* Extracted material:
-- ==== Sys2Proof/Laws/Keep4.lean ====
section
/-! SUPPORT. What each shared operation leaves alone: the queue, the OTP values and the bytes of the two memories,
of the ring, pins, power, registers, start-up, scheduler and beam. -/

namespace Sys2Proof.Machine
open Sys2Proof

/-! ### RingOps -/

@[simp] theorem State.setLink_keeps (s : State) (up : Bool) (st : Nat) :
    (State.setLink s up st).pending = s.pending ∧ (State.setLink s up st).otp = s.otp ∧ (State.setLink s up st).boardMem = s.boardMem ∧ (State.setLink s up st).planMem = s.planMem := by
  unfold State.setLink
  refine ⟨?_, ?_, ?_, ?_⟩ <;> (repeat' split) <;> simp
@[simp] theorem State.ringTrain_keeps (s : State) :
    (State.ringTrain s).pending = s.pending ∧ (State.ringTrain s).otp = s.otp ∧ (State.ringTrain s).boardMem = s.boardMem ∧ (State.ringTrain s).planMem = s.planMem := by
  unfold State.ringTrain
  refine ⟨?_, ?_, ?_, ?_⟩ <;> (repeat' split) <;> simp
@[simp] theorem State.sendOn_keeps (s : State) (up : Bool) (type tseq : Nat) (payload : List Byte) (crc : Nat) :
    (State.sendOn s up type tseq payload crc).pending = s.pending ∧ (State.sendOn s up type tseq payload crc).otp = s.otp ∧ (State.sendOn s up type tseq payload crc).boardMem = s.boardMem ∧ (State.sendOn s up type tseq payload crc).planMem = s.planMem := by
  unfold State.sendOn
  refine ⟨?_, ?_, ?_, ?_⟩ <;> (repeat' split) <;> simp
@[simp] theorem State.originate_keeps (s : State) (links : List Bool) (type : Nat) (payload : List Byte) :
    (State.originate s links type payload).pending = s.pending ∧ (State.originate s links type payload).otp = s.otp ∧ (State.originate s links type payload).boardMem = s.boardMem ∧ (State.originate s links type payload).planMem = s.planMem := by
  unfold State.originate
  refine ⟨?_, ?_, ?_, ?_⟩ <;> (repeat' split) <;> simp
@[simp] theorem State.passToken_keeps (s : State) (t : TokenRx) (payload : List Byte) :
    (State.passToken s t payload).pending = s.pending ∧ (State.passToken s t payload).otp = s.otp ∧ (State.passToken s t payload).boardMem = s.boardMem ∧ (State.passToken s t payload).planMem = s.planMem := by
  unfold State.passToken
  refine ⟨?_, ?_, ?_, ?_⟩ <;> (repeat' split) <;> simp
@[simp] theorem State.countToken_keeps (s : State) :
    (State.countToken s).pending = s.pending ∧ (State.countToken s).otp = s.otp ∧ (State.countToken s).boardMem = s.boardMem ∧ (State.countToken s).planMem = s.planMem := by
  unfold State.countToken
  refine ⟨?_, ?_, ?_, ?_⟩ <;> (repeat' split) <;> simp
@[simp] theorem State.sendEcho_keeps (s : State) (up : Bool) :
    (State.sendEcho s up).pending = s.pending ∧ (State.sendEcho s up).otp = s.otp ∧ (State.sendEcho s up).boardMem = s.boardMem ∧ (State.sendEcho s up).planMem = s.planMem := by
  unfold State.sendEcho
  refine ⟨?_, ?_, ?_, ?_⟩ <;> (repeat' split) <;> simp
@[simp] theorem State.sendWalk_keeps (s : State) (links : List Bool) (txn : Option Nat) :
    (State.sendWalk s links txn).pending = s.pending ∧ (State.sendWalk s links txn).otp = s.otp ∧ (State.sendWalk s links txn).boardMem = s.boardMem ∧ (State.sendWalk s links txn).planMem = s.planMem := by
  unfold State.sendWalk
  refine ⟨?_, ?_, ?_, ?_⟩ <;> (repeat' split) <;> simp

/-! ### RingCmds -/

@[simp] theorem State.turnRound_keeps (s : State) :
    (State.turnRound s).pending = s.pending ∧ (State.turnRound s).otp = s.otp ∧ (State.turnRound s).boardMem = s.boardMem ∧ (State.turnRound s).planMem = s.planMem := by
  unfold State.turnRound
  refine ⟨?_, ?_, ?_, ?_⟩ <;> (repeat' split) <;> simp
@[simp] theorem State.ringOpened_keeps (s : State) :
    (State.ringOpened s).pending = s.pending ∧ (State.ringOpened s).otp = s.otp ∧ (State.ringOpened s).boardMem = s.boardMem ∧ (State.ringOpened s).planMem = s.planMem := by
  unfold State.ringOpened
  refine ⟨?_, ?_, ?_, ?_⟩ <;> (repeat' split) <;> simp
@[simp] theorem State.linkLeft_keeps (s : State) (up : Bool) :
    (State.linkLeft s up).pending = s.pending ∧ (State.linkLeft s up).otp = s.otp ∧ (State.linkLeft s up).boardMem = s.boardMem ∧ (State.linkLeft s up).planMem = s.planMem := by
  unfold State.linkLeft
  refine ⟨?_, ?_, ?_, ?_⟩ <;> (repeat' split) <;> simp
@[simp] theorem writeRingCfgReg_keeps (w : Word) (s : State) :
    (writeRingCfgReg w s).pending = s.pending ∧ (writeRingCfgReg w s).otp = s.otp ∧ (writeRingCfgReg w s).boardMem = s.boardMem ∧ (writeRingCfgReg w s).planMem = s.planMem := by
  unfold writeRingCfgReg
  refine ⟨?_, ?_, ?_, ?_⟩ <;> (repeat' split) <;> simp
@[simp] theorem State.frameToHead_keeps (s : State) (up : Bool) (b : List Byte) :
    (State.frameToHead s up b).pending = s.pending ∧ (State.frameToHead s up b).otp = s.otp ∧ (State.frameToHead s up b).boardMem = s.boardMem ∧ (State.frameToHead s up b).planMem = s.planMem := by
  unfold State.frameToHead
  refine ⟨?_, ?_, ?_, ?_⟩ <;> (repeat' split) <;> simp
@[simp] theorem State.frameToForward_keeps (s : State) (up : Bool) (b : List Byte) :
    (State.frameToForward s up b).pending = s.pending ∧ (State.frameToForward s up b).otp = s.otp ∧ (State.frameToForward s up b).boardMem = s.boardMem ∧ (State.frameToForward s up b).planMem = s.planMem := by
  unfold State.frameToForward
  refine ⟨?_, ?_, ?_, ?_⟩ <;> (repeat' split) <;> simp
@[simp] theorem State.takeFrame_keeps (s : State) (up : Bool) (bytes : List Byte) :
    (State.takeFrame s up bytes).pending = s.pending ∧ (State.takeFrame s up bytes).otp = s.otp ∧ (State.takeFrame s up bytes).boardMem = s.boardMem ∧ (State.takeFrame s up bytes).planMem = s.planMem := by
  unfold State.takeFrame
  refine ⟨?_, ?_, ?_, ?_⟩ <;> (repeat' split) <;> simp
@[simp] theorem State.sendFrame_keeps (s : State) (up : Bool) (age hops origin : Nat) (event : Bool) (item : List Byte) :
    (State.sendFrame s up age hops origin event item).pending = s.pending ∧ (State.sendFrame s up age hops origin event item).otp = s.otp ∧ (State.sendFrame s up age hops origin event item).boardMem = s.boardMem ∧ (State.sendFrame s up age hops origin event item).planMem = s.planMem := by
  unfold State.sendFrame
  refine ⟨?_, ?_, ?_, ?_⟩ <;> (repeat' split) <;> simp
@[simp] theorem State.sendOwn_keeps (s : State) (up : Bool) (t : Fin 64) (r : BoardRec) :
    (State.sendOwn s up t r).pending = s.pending ∧ (State.sendOwn s up t r).otp = s.otp ∧ (State.sendOwn s up t r).boardMem = s.boardMem ∧ (State.sendOwn s up t r).planMem = s.planMem := by
  unfold State.sendOwn
  refine ⟨?_, ?_, ?_, ?_⟩ <;> (repeat' split) <;> simp
@[simp] theorem State.sendForward_keeps (s : State) (up : Bool) (f : RingFrame) (res : Nat) (waits : Bool) :
    (State.sendForward s up f res waits).pending = s.pending ∧ (State.sendForward s up f res waits).otp = s.otp ∧ (State.sendForward s up f res waits).boardMem = s.boardMem ∧ (State.sendForward s up f res waits).planMem = s.planMem := by
  unfold State.sendForward
  refine ⟨?_, ?_, ?_, ?_⟩ <;> (repeat' split) <;> simp
@[simp] theorem State.onToken_pending (s : State) (t : TokenRx) (type : Nat) (act : State → State) (hact : ∀ a0, (act a0).pending = a0.pending) :
    (State.onToken s t type act).pending = s.pending := by
  unfold State.onToken
  (repeat' split) <;> (try simp [hact]) <;> (repeat' split) <;> (try simp [hact])
@[simp] theorem State.onToken_otp (s : State) (t : TokenRx) (type : Nat) (act : State → State) (hact : ∀ a0, (act a0).otp = a0.otp) :
    (State.onToken s t type act).otp = s.otp := by
  unfold State.onToken
  (repeat' split) <;> (try simp [hact]) <;> (repeat' split) <;> (try simp [hact])
@[simp] theorem State.onToken_boardMem (s : State) (t : TokenRx) (type : Nat) (act : State → State) (hact : ∀ a0, (act a0).boardMem = a0.boardMem) :
    (State.onToken s t type act).boardMem = s.boardMem := by
  unfold State.onToken
  (repeat' split) <;> (try simp [hact]) <;> (repeat' split) <;> (try simp [hact])
@[simp] theorem State.onToken_planMem (s : State) (t : TokenRx) (type : Nat) (act : State → State) (hact : ∀ a0, (act a0).planMem = a0.planMem) :
    (State.onToken s t type act).planMem = s.planMem := by
  unfold State.onToken
  (repeat' split) <;> (try simp [hact]) <;> (repeat' split) <;> (try simp [hact])
@[simp] theorem State.setHalt_keeps (s : State) (t : TokenRx) (v : Nat) :
    (State.setHalt s t v).pending = s.pending ∧ (State.setHalt s t v).otp = s.otp ∧ (State.setHalt s t v).boardMem = s.boardMem ∧ (State.setHalt s t v).planMem = s.planMem := by
  unfold State.setHalt
  refine ⟨?_, ?_, ?_, ?_⟩ <;> (repeat' split) <;> simp
@[simp] theorem State.syncTo_keeps (s : State) (v next : Nat) :
    (State.syncTo s v next).pending = s.pending ∧ (State.syncTo s v next).otp = s.otp ∧ (State.syncTo s v next).boardMem = s.boardMem ∧ (State.syncTo s v next).planMem = s.planMem := by
  unfold State.syncTo
  refine ⟨?_, ?_, ?_, ?_⟩ <;> (repeat' split) <;> simp
@[simp] theorem State.cableOf_keeps (s : State) (span res : Nat) :
    (State.cableOf s span res).1.pending = s.pending ∧ (State.cableOf s span res).1.otp = s.otp ∧ (State.cableOf s span res).1.boardMem = s.boardMem ∧ (State.cableOf s span res).1.planMem = s.planMem := by
  unfold State.cableOf
  refine ⟨?_, ?_, ?_, ?_⟩ <;> (repeat' split) <;> simp
@[simp] theorem State.walkState_keeps (s : State) (t : TokenRx) (es : List (List Byte)) (dup full : Bool) :
    (State.walkState s t es dup full).pending = s.pending ∧ (State.walkState s t es dup full).otp = s.otp ∧ (State.walkState s t es dup full).boardMem = s.boardMem ∧ (State.walkState s t es dup full).planMem = s.planMem := by
  unfold State.walkState
  refine ⟨?_, ?_, ?_, ?_⟩ <;> (repeat' split) <;> simp
@[simp] theorem State.walkSatellite_keeps (s : State) (t : TokenRx) :
    (State.walkSatellite s t).pending = s.pending ∧ (State.walkSatellite s t).otp = s.otp ∧ (State.walkSatellite s t).boardMem = s.boardMem ∧ (State.walkSatellite s t).planMem = s.planMem := by
  unfold State.walkSatellite
  refine ⟨?_, ?_, ?_, ?_⟩ <;> (repeat' split) <;> simp
@[simp] theorem State.walkDevice_keeps (s : State) (d : RingDevice) :
    (State.walkDevice s d).pending = s.pending ∧ (State.walkDevice s d).otp = s.otp ∧ (State.walkDevice s d).boardMem = s.boardMem ∧ (State.walkDevice s d).planMem = s.planMem := by
  unfold State.walkDevice
  refine ⟨?_, ?_, ?_, ?_⟩ <;> (repeat' split) <;> simp
@[simp] theorem State.walkMissing_keeps (s : State) (up : Bool) (serials : List Nat) :
    (State.walkMissing s up serials).pending = s.pending ∧ (State.walkMissing s up serials).otp = s.otp ∧ (State.walkMissing s up serials).boardMem = s.boardMem ∧ (State.walkMissing s up serials).planMem = s.planMem := by
  unfold State.walkMissing
  refine ⟨?_, ?_, ?_, ?_⟩ <;> (repeat' split) <;> simp
@[simp] theorem State.raiseBreak_keeps (s : State) (dn : Bool) (serial : Nat) :
    (State.raiseBreak s dn serial).pending = s.pending ∧ (State.raiseBreak s dn serial).otp = s.otp ∧ (State.raiseBreak s dn serial).boardMem = s.boardMem ∧ (State.raiseBreak s dn serial).planMem = s.planMem := by
  unfold State.raiseBreak
  refine ⟨?_, ?_, ?_, ?_⟩ <;> (repeat' split) <;> simp
@[simp] theorem State.reportBreaks_keeps (s : State) :
    (State.reportBreaks s).pending = s.pending ∧ (State.reportBreaks s).otp = s.otp ∧ (State.reportBreaks s).boardMem = s.boardMem ∧ (State.reportBreaks s).planMem = s.planMem := by
  unfold State.reportBreaks
  refine ⟨?_, ?_, ?_, ?_⟩ <;> (repeat' split) <;> simp
@[simp] theorem State.noteLast_keeps (s : State) (up : Bool) (es : List (List Byte)) :
    (State.noteLast s up es).pending = s.pending ∧ (State.noteLast s up es).otp = s.otp ∧ (State.noteLast s up es).boardMem = s.boardMem ∧ (State.noteLast s up es).planMem = s.planMem := by
  unfold State.noteLast
  refine ⟨?_, ?_, ?_, ?_⟩ <;> (repeat' split) <;> simp
@[simp] theorem State.openShape_keeps (s : State) (up : Bool) (es : List (List Byte)) :
    (State.openShape s up es).pending = s.pending ∧ (State.openShape s up es).otp = s.otp ∧ (State.openShape s up es).boardMem = s.boardMem ∧ (State.openShape s up es).planMem = s.planMem := by
  unfold State.openShape
  refine ⟨?_, ?_, ?_, ?_⟩ <;> (repeat' split) <;> simp
@[simp] theorem State.walkShape_keeps (s : State) (w : WalkRun) (t : TokenRx) (es : List (List Byte)) :
    (State.walkShape s w t es).pending = s.pending ∧ (State.walkShape s w t es).otp = s.otp ∧ (State.walkShape s w t es).boardMem = s.boardMem ∧ (State.walkShape s w t es).planMem = s.planMem := by
  unfold State.walkShape
  refine ⟨?_, ?_, ?_, ?_⟩ <;> (repeat' split) <;> simp
@[simp] theorem State.walkRecord_keeps (s : State) (id : Nat) :
    (State.walkRecord s id).pending = s.pending ∧ (State.walkRecord s id).otp = s.otp ∧ (State.walkRecord s id).boardMem = s.boardMem ∧ (State.walkRecord s id).planMem = s.planMem := by
  unfold State.walkRecord
  refine ⟨?_, ?_, ?_, ?_⟩ <;> (repeat' split) <;> simp
@[simp] theorem State.walkHead_keeps (s : State) (w : WalkRun) (t : TokenRx) :
    (State.walkHead s w t).pending = s.pending ∧ (State.walkHead s w t).otp = s.otp ∧ (State.walkHead s w t).boardMem = s.boardMem ∧ (State.walkHead s w t).planMem = s.planMem := by
  unfold State.walkHead
  refine ⟨?_, ?_, ?_, ?_⟩ <;> (repeat' split) <;> simp
@[simp] theorem State.ringDesc_keeps (s : State) (op type : Nat) (payload : Desc → List Byte) :
    (State.ringDesc s op type payload).pending = s.pending ∧ (State.ringDesc s op type payload).otp = s.otp ∧ (State.ringDesc s op type payload).boardMem = s.boardMem ∧ (State.ringDesc s op type payload).planMem = s.planMem := by
  unfold State.ringDesc
  refine ⟨?_, ?_, ?_, ?_⟩ <;> (repeat' split) <;> simp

* Your objective: Once you reach the line containing "theorem State.ringTrain_keeps (s", include it and stop; until then, reproduce each line of the listing from its start exactly.

* Reply:
-- ==== Sys2Proof/Laws/Keep4.lean ====
section
/-! SUPPORT. What each shared operation leaves alone: the queue, the OTP values and the bytes of the two memories,
of the ring, pins, power, registers, start-up, scheduler and beam. -/

namespace Sys2Proof.Machine
open Sys2Proof

/-! ### RingOps -/

@[simp] theorem State.setLink_keeps (s : State) (up : Bool) (st : Nat) :
    (State.setLink s up st).pending = s.pending ∧ (State.setLink s up st).otp = s.otp ∧ (State.setLink s up st).boardMem = s.boardMem ∧ (State.setLink s up st).planMem = s.planMem := by
  unfold State.setLink
  refine ⟨?_, ?_, ?_, ?_⟩ <;> (repeat' split) <;> simp
@[simp] theorem State.ringTrain_keeps (s : State) :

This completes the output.